The day after voting, a note was issued discussing the country’s Tweets on election day. According to the note, anecdotally, the researchers had noticed the rand’s value mimicking the country’s mood.
“By the way, as the happiness levels increase, the rand’s value follows,” the note said.
“So far, we are seeing higher levels of happiness compared hourly to previous days. Believe it or not, the rand has also been slipping somewhat, the same as happiness, during this time period.
“Coincidence? We think not. Although anecdotal at this point, we are starting to think that happiness levels in a country is a leading indicator, signalling what is to come in the economic indicators.

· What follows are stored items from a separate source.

/-- Sensors, thermal clocks and management ports (R387-R393): a sample is VALUE with VALID and trips its limits while a controller is
active; a sensor without readings loses VALID, one within its limits for 100 ms its flags; a junction above THROT lowers its cluster's
clock by 100 MHz and a cool one raises it; a trip removes main power; a port's link follows its wire, and a datagram waits or is
dropped and counted. -/
def Obligations.SensorsAndPorts : Prop :=
  ∀ (s : State), s.regsOk = true →
    (∀ k (x : Int), s.host.bs1Done = true → sensorExists k = true →
      let raw := if 0x50 ≤ k ∧ k ≤ 0x6F then 8 * (s.field (Reg.nmeStat (k - 0x50)) 8 8 : Int) else x
      let v := (s.sensorValue k raw).1
      ∃ t, exec (.sensorSample k x) s = .next t ∧ t.reading k = v ∧ t.flag (Reg.iskSens k) 32 = true ∧
        t.flag (Reg.iskSens k) 33 = (s.flag (Reg.iskSens k) 33 || (s.iskActive && s.aboveHi k v)) ∧
        t.flag (Reg.iskSens k) 34 = (s.flag (Reg.iskSens k) 34 || (s.iskActive && s.belowLo k v)) ∧ t.cores = s.cores ∧ t.hbm = s.hbm) ∧
    (∀ k, sensorExists k = true → s.flag (Reg.iskSens k) 32 = true → Tab.get s.isk.validAt 0 k + 10000000 ≤ s.time.count + 1 →
      Answers (.sensorInvalidTimeout k) s (s.setField (Reg.iskSens k) 32 1 0)) ∧
    (∀ k, s.iskActive = true → s.flag (Reg.iskSens k) 32 = true → (s.flag (Reg.iskSens k) 33 = true ∨ s.flag (Reg.iskSens k) 34 = true) →
      Tab.get s.isk.withinAt 0 k ≠ 0 → Tab.get s.isk.withinAt 0 k + 100000000 ≤ s.time.count + 1 →
      ∃ t, exec (.sensorClearTimeout k) s = .next t ∧ t.field (Reg.iskSens k) 33 2 = 0 ∧ t.reading k = s.reading k ∧
        t.cores = s.cores ∧ t.hbm = s.hbm ∧ t.time = s.time) ∧
    (∀ n, n < 40 → s.host.powered = true → s.flag (Reg.iskSens (0x20 + n)) 32 = true →
      (s.throt < s.reading (0x20 + n) → Tab.find s.isk.thermal n = none → ∃ t, exec (.thermalClockStep n) s = .next t ∧
        Tab.find t.isk.thermal n = some (max 900 (s.thermalClock n - 100), s.time.count) ∧ t.cores = s.cores ∧ t.hbm = s.hbm) ∧
      (∀ mhz at', s.reading (0x20 + n) ≤ s.throt - 24 → Tab.find s.isk.thermal n = some (mhz, at') →
        Tab.get s.isk.coolAt 0 n ≠ 0 → Tab.get s.isk.coolAt 0 n + 10000000 ≤ s.time.count + 1 → at' + 10000000 ≤ s.time.count →
        s.thermalClock n + 100 < s.clkCap (n / 5) → ∃ t, exec (.thermalClockStep n) s = .next t ∧
          Tab.find t.isk.thermal n = some (s.thermalClock n + 100, s.time.count) ∧ t.cores = s.cores ∧ t.hbm = s.hbm)) ∧
    (∀ k, s.host.powered = true → s.flag (Reg.iskSens k) 32 = true → Tab.get s.isk.hotAt 0 k ≠ 0 → Tab.get s.isk.hotAt 0 k + 1000000 ≤ s.time.count + 1 →
      ∃ t, exec (.thermalTrip k) s = .next t ∧ t.host.powered = false ∧ t.flag Reg.iskStat 48 = true ∧ t.host.bs8Done = false) ∧
    (∀ p up, p < 2 → s.host.bs1Done = true → s.flag Reg.iskMport p ≠ up → ∃ t, exec (.mgmtPortLinkChange p up) s = .next t ∧
      t.flag Reg.iskMport p = up ∧ t.flag Reg.iskMport (1 - p) = s.flag Reg.iskMport (1 - p) ∧ t.cores = s.cores ∧ t.hbm = s.hbm ∧
      (up = true → s.iskActive = true → Tab.wf (fun _ => ([] : List StagePost)) s.isk.posts = true → Tab.get t.isk.posts [] p = [])) ∧
    (∀ p d, p < 2 → s.flag Reg.iskMport p = true → s.host.bs1Done = true →
      let full := !s.iskActive && decide (262144 < s.frameBytes p + 64 + d.payload.length)
      let more := Tab.put s.isk.frames [] p (Tab.get s.isk.frames [] p ++ [d])
      (full = false → Answers (.impDatagramReceive p d) s { s with isk := { s.isk with frames := more } }) ∧
      (full = true → Answers (.impDatagramReceive p d) s (s.count Reg.iskMportDrop)))

/-! ### Mailbox and management commands (R394, R395, R402-R405) -/

/-- The active controller takes a request of one of the OPs from its place, and its TAG lies above the last completed one. -/
def freshRequest (s : State) (src : Nat) (q : Datagram) (ops : Nat → Bool) : Prop :=
  s.mboxTakes src q ops = true ∧ (∀ d, Tab.find s.isk.done (requester src) = some d → d.tag < q.tag) ∧ q.payload.length ≤ 4032

/-- In t a request has been answered with ERR and a result: both are kept under its TAG, the slot's STATE is 1, or 2 with an ERR, and a
frame's answer has left on its port. -/
def answered (t : State) (src : Nat) (q : Datagram) (err : Nat) (r : List Byte) : Prop :=
  Tab.find t.isk.done (requester src) = some ⟨q.tag, err, r.take 4032⟩ ∧
  (src < 16 → Tab.get t.isk.mbox 0 (4096 * src) = if err = 0 then 3 else 5) ∧
  (16 ≤ src → Output.imp (src - 16) q.op q.tag err (r.take 4032) ∈ t.out)

/-- Commands without signatures (R394, R395, R402, R403): a request that the active controller takes is run once and answered.
INFO begins with the module's identification, RDREG gives registers or refuses its length, WRREG writes until a register
refuses, RDREC gives records from a SEQ on, SENSORS the valid readings, FREEZE writes REC_FREEZE, SWAP waits for the cycle's
end or finds no standby, NETCFG is kept, REPORT is refused; a TAG already completed is answered from what was recorded and
has no effect. CLRREC and the commands that run on (R394, R404): CLRREC of another length than its five items is refused with
a new nonce; one whose signatures, nonce, node and LASTSEQ hold, without a freeze or a clear, begins to clear, and else is
refused; its end leaves the recorder out of clearing, the end of an erase leaves the area erased, the end of a commit makes
the staging copy the set in flash. -/
def Obligations.ManagementCommands : Prop :=
  (∀ (src : Nat) (q : Datagram) (s : State), s.regsOk = true →
    let u := s.slotFill src q
    let l := q.payload
    let w := payloadWords l
    let runs (x : Instr) (err : Nat) (r : List Byte) (p : State → Prop) : Prop :=
      ∃ t, exec x s = .next t ∧ answered t src q err r ∧ t.cores = s.cores ∧ t.hbm = s.hbm ∧ p t
    let any (_ : State) : Prop := True
    (freshRequest s src q (· == 0x01) → ∃ r, r.length = 48 ∧ r.take 8 = toBytes 8 (s.reg Reg.hifId) ∧ runs (.info src q) 0 r any) ∧
    (freshRequest s src q (· == 0x02) →
      (l.length % 8 = 0 → l.length ≤ 512 → runs (.rdreg src q) 0 (w.flatMap (fun off => toBytes 8
        (if u.readRefusal 2 off = none then u.regRead 2 off else 0))) any) ∧
      ((l.length % 8 ≠ 0 ∨ 512 < l.length) → runs (.rdreg src q) 1 [] any)) ∧
    (freshRequest s src q (· == 0x03) →
      ((l.length % 16 ≠ 0 ∨ 1024 < l.length) → runs (.wrreg src q) 1 [] any) ∧
      (l.length % 16 = 0 → l.length ≤ 1024 →
        let b := u.writeList src q.tag 0 w
        ∃ t, exec (.wrreg src q) s = .next t ∧ answered t src q (if b.1 then 0 else 4) [] ∧ t.cores = b.2.cores ∧
          t.hbm = b.2.hbm ∧ t.time = b.2.time ∧ t.fab = b.2.fab ∧
          ∀ k, bookKey k = false → k ≠ Reg.iskMbxRej → t.reg k = b.2.reg k)) ∧
    (freshRequest s src q (· == 0x04) → runs (.rdrec src q) 0
      (((s.recorder.store.filter (fun r => decide (q.word18.toNat % 2 ^ 32 ≤ r.seq))).take 62).flatMap Record.bytes) any) ∧
    (freshRequest s src q (· == 0x06) → runs (.sensors src q) 0
      (((List.range 0x80).filter (fun k => s.flag (Reg.iskSens k) 32)).flatMap (fun k =>
        toBytes 8 k ++ toBytes 8 (s.reg (Reg.iskSens k)))) any) ∧
    (freshRequest s src q (· == 0x07) → (∀ x, s.isk.passed = some x → ¬ (x.1 = requester src ∧ x.2.1 = q.tag)) →
      runs (.freeze src q) 0 [] (fun t => t.reg Reg.recFreeze = q.word18.toNat)) ∧
    (freshRequest s src q (· == 0x08) → s.isk.swapped ≠ some (src, q.tag) →
      (s.ctl (1 - s.isk.owner.getD 0) = ctlStandby → s.isk.swap = none → ∃ t, exec (.swap src q) s = .next t ∧
        t.isk.swap = some (src, q.tag) ∧ t.isk.done = s.isk.done ∧ (src < 16 → Tab.get t.isk.mbox 0 (4096 * src) = 7) ∧
        t.cores = s.cores ∧ t.hbm = s.hbm) ∧
      (s.ctl (1 - s.isk.owner.getD 0) ≠ ctlStandby → runs (.swap src q) 3 [] (fun t => t.isk.swap = s.isk.swap))) ∧
    (freshRequest s src q (· == 0x0C) → (∀ x, s.isk.passed = some x → ¬ (x.1 = requester src ∧ x.2.1 = q.tag)) →
      runs (.netcfg src q) 0 [] (fun t => t.isk.netcfg = l)) ∧
    (freshRequest s src q (fun op => op == 0 || decide (0x0E ≤ op)) → runs (.report src q) 1 [] (fun t =>
      t.reg Reg.iskMbxRej = min (s.field Reg.iskMbxRej 0 48 + 1) (2 ^ 48 - 1))) ∧
    (∀ x d, x ∈ [(Instr.info src q, 0x01), (.rdreg src q, 2), (.wrreg src q, 3), (.rdrec src q, 4), (.clrrec src q, 5),
        (.sensors src q, 6), (.freeze src q, 7), (.swap src q, 8), (.signed src q, 9), (.netcfg src q, 0x0C)] →
      s.mboxTakes src q (· == x.2) = true → Tab.find s.isk.done (requester src) = some d → q.tag ≤ d.tag →
      ∃ t, exec x.1 s = .next t ∧ t.isk.done = s.isk.done ∧ t.cores = s.cores ∧ t.hbm = s.hbm ∧
        (∀ k, bookKey k = false → t.reg k = s.reg k) ∧ (src < 16 → Tab.get t.isk.mbox 0 (4096 * src) = if d.err = 0 then 3 else 5) ∧
        (16 ≤ src → Output.imp (src - 16) q.op q.tag d.err d.result ∈ t.out))) ∧
  (∀ (src : Nat) (q : Datagram) (s : State), s.regsOk = true →
    let p := q.payload
    let once := ∀ r, s.sec.cmdDone = some r → ¬ (r.1 = requester src ∧ r.2.1 = q.tag)
    (freshRequest s src q (· == 0x05) → once →
      (p.length ≠ 3389 → ∃ t, exec (.clrrec src q) s = .next t ∧ answered t src q 1 [] ∧ t.recorder.clearing = s.recorder.clearing ∧
        t.isk.long = s.isk.long ∧ t.reg Reg.recNonce = Config.freeValue s.freeIndex % 2 ^ 64 ∧ t.cores = s.cores ∧ t.hbm = s.hbm) ∧
      (p.length = 3389 →
        let may := (s.clrSigner p).isSome = true ∧ le p 8 8 = s.reg Reg.recNonce ∧ le p 0 4 = s.own.node ∧
          s.recorder.frozen = none ∧ s.recorder.clearing = false ∧ (le p 4 4 + 1) % 2 ^ 32 = s.nextSeq
        ∃ t, exec (.clrrec src q) s = .next t ∧ t.cores = s.cores ∧ t.hbm = s.hbm ∧
          (may → t.recorder.clearing = true ∧ ∃ x, t.isk.long = s.isk.long ++ [x] ∧ x.src = src ∧ x.tag = q.tag ∧ x.kind = 0) ∧
          (¬ may → t.recorder.clearing = s.recorder.clearing ∧ t.isk.long = s.isk.long ∧
            ∃ e, e ≠ 0 ∧ answered t src q e []))) ∧
    (∀ x, (s.iskActive = true ∨ s.flag Reg.secBoot 4 = true) → s.isk.long.find? (fun x => x.src == src) = some x → src < 16 →
      ∃ t, exec (.mailboxCommandComplete src) s = .next t ∧ (∀ y, y ∈ t.isk.long → y.src ≠ src) ∧
        Tab.find t.isk.done (requester src) = some ⟨x.tag, 0, []⟩ ∧ Tab.get t.isk.mbox 0 (4096 * src) = 3 ∧ t.cores = s.cores ∧
        t.hbm = s.hbm ∧
        (x.kind = 0 → s.recorder.frozen = none → t.recorder.clearing = false ∧ t.recorder.waiting = [] ∧
          t.field Reg.recStat 32 16 = (s.field Reg.recStat 32 16 + 1) % 2 ^ 16 ∧
          t.sec.cmdDone = some (requester src, x.tag, 0)) ∧
        (x.kind = 1 → t.sec.erasing = false ∧
          (x.data = 1 → t.sec.pkgArea = [] ∧ t.sec.bank0 = s.sec.bank0 ∧ t.sec.bank1 = s.sec.bank1) ∧
          (x.data ≠ 1 → (t.sec.bank s.bankIdle).bytes = [] ∧ t.sec.bank s.bankCur = s.sec.bank s.bankCur)) ∧
        (x.kind = 2 → s.host.calStage.isSome = true → t.host.calStage = none ∧ t.host.calBusy = false ∧
          t.field Reg.calStat 6 2 = 0 ∧ t.host.calLoaded = s.host.calLoaded)))

/-! ### Signed commands, staging, calibration and SPDM (R443, R444, R447-R449, R477-R479) -/

/-- Signed commands (R443, R444): a fragment past the buffer is refused, one that does not complete its envelope is kept, and the
completing one is verified: with code 0 the command's effect is made, with another nothing of it is and SEC_BOOT shows the code. -/
def Obligations.SignedCommands : Prop :=
  ∀ (src : Nat) (q : Datagram) (s : State), s.regsOk = true → s.sec.owners.keys.Pairwise (· < ·) →
    freshRequest s src q (· == 0x09) → (∀ r, s.sec.cmdDone = some r → ¬ (r.1 = requester src ∧ r.2.1 = q.tag)) →
    let u := s.slotFill src q
    (s.withFragment src q = none → ∃ t, exec (.signed src q) s = .next t ∧ answered t src q 1 [] ∧ t.sec = s.sec ∧
      t.cores = s.cores ∧ t.hbm = s.hbm) ∧
    (∀ l, s.withFragment src q = some l → s.completes src q = false → ∃ t, exec (.signed src q) s = .next t ∧
      answered t src q 0 [] ∧ Tab.find t.sec.frags (requester src) = some l ∧ t.sec.owners = s.sec.owners ∧ t.sec.keys = s.sec.keys ∧
      t.reg Reg.secFuse = s.reg Reg.secFuse ∧ t.cores = s.cores ∧ t.hbm = s.hbm) ∧
    (∀ l c k, s.withFragment src q = some l → s.completes src q = true → 1 ≤ assembledLen l → assembledLen l ≤ 60032 →
      let r := requester src
      let w := { u with sec := { u.sec with frags := Tab.erase u.sec.frags r, lasts := u.sec.lasts.filter (· != r) } }
      let h := areaBytes (assembled l) 0 envBytes
      let p := areaBytes (assembled l) envBytes (assembledLen l)
      let code := w.envVerify h p (w.cmdPermits h p)
      let a := le p 1 1
      le p 0 1 = k → s.completedCmd src q = k → c ∈ [(Instr.signed src q, k), (.ownerset src q, 1), (.ownerdel src q, 2),
        (.revoke src q, 3), (.svncommit src q, 4), (.keyinst src q, 5), (.keydel src q, 6), (.coreset src q, 7)] → c.2 = k →
      ∃ t e, exec c.1 s = .next t ∧ answered t src q e [] ∧ (e = 0 ∨ e = 2) ∧ t.sec.cmdDone = some (r, q.tag, e) ∧
        (code ≠ 0 → e = 2 ∧ t.sec.owners = s.sec.owners ∧ t.sec.keys = s.sec.keys ∧ t.reg Reg.secFuse = s.reg Reg.secFuse ∧
          t.reg Reg.secCmdRej = min (s.field Reg.secCmdRej 0 48 + 1) (2 ^ 48 - 1) ∧ t.field Reg.secBoot 5 8 = code % 256 ∧
          t.cores = s.cores ∧ t.hbm = s.hbm) ∧
        (code = 0 →
          (k = 1 → a < 4 → p.length = 0x7D0 → Tab.find t.sec.owners a = some ((p.drop 0x10).take 1984)) ∧
          (k = 2 → a < 4 → Tab.find t.sec.owners a = none) ∧
          (k = 3 → 1 ≤ a → a < 4 → s.kepoch < a → t.field Reg.secFuse 0 2 = a) ∧
          (k = 4 → 1 ≤ a → a ≤ 5 → le p 2 1 < 64 → le p 2 1 ≤ s.runningSvn a → s.svnFuse a < le p 2 1 →
            t.field Reg.secFuse (6 * a - 4) 6 = le p 2 1) ∧
          (k = 5 →
            let h2 := (p.drop 0x10).take envBytes
            let chain := (p.drop (0x10 + envBytes)).take (envLen h2)
            (w.objectJudged h code).envVerify h2 chain (envType h2 == 6 && vendorSlot (envKslot h2)) = 0 → s.sec.keys.length < 64 →
              Config.chainKeys chain ∈ t.sec.keys) ∧
          (k = 6 → ∀ x, x ∈ t.sec.keys → keyId x ≠ le p 8 8) ∧
          (k = 7 → le p 1 2 < 200 → le p 3 1 < 8 → s.grmState (le p 1 2) ≠ 6 → s.grmState (le p 1 2) ≠ 7 →
            t.field (Reg.grmCore (le p 1 2)) 3 3 = le p 3 1)))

“As we keep on measuring the affected happiness daily, we will be able to test this relationship scientifically.”
They would also be watching the happiness index for a correlation between mood and voter behaviour, the note added. “By tonight we will know whether the international theory, happier people are more likely to vote, is indeed true for South Africa as well.”
According to Roodt, when the happiness index was added to other economic indicators, such as GDP growth data, the unemployment rate, inflation, consumer and business confidence and the like, a more accurate picture of the state of the economy emerged, Fin24 previously reported.
Roodt said it was potentially useful to see whether happiness correlated with other measures of economic health.
He also noted that the index was a leading index, not a results index. That is, the data gathered gives an indication of what may happen in future.
The index could potentially also provide some longer-term insight into the relationship between the country’s mood and investment behaviour, Greyling said.
* The Happiness Index was developed by Roussouw and Greyling, who are wellbeing economists. Roodt is providing interpretation of the data, with input from Greyling and Roussouw, who are responsible for data analysis.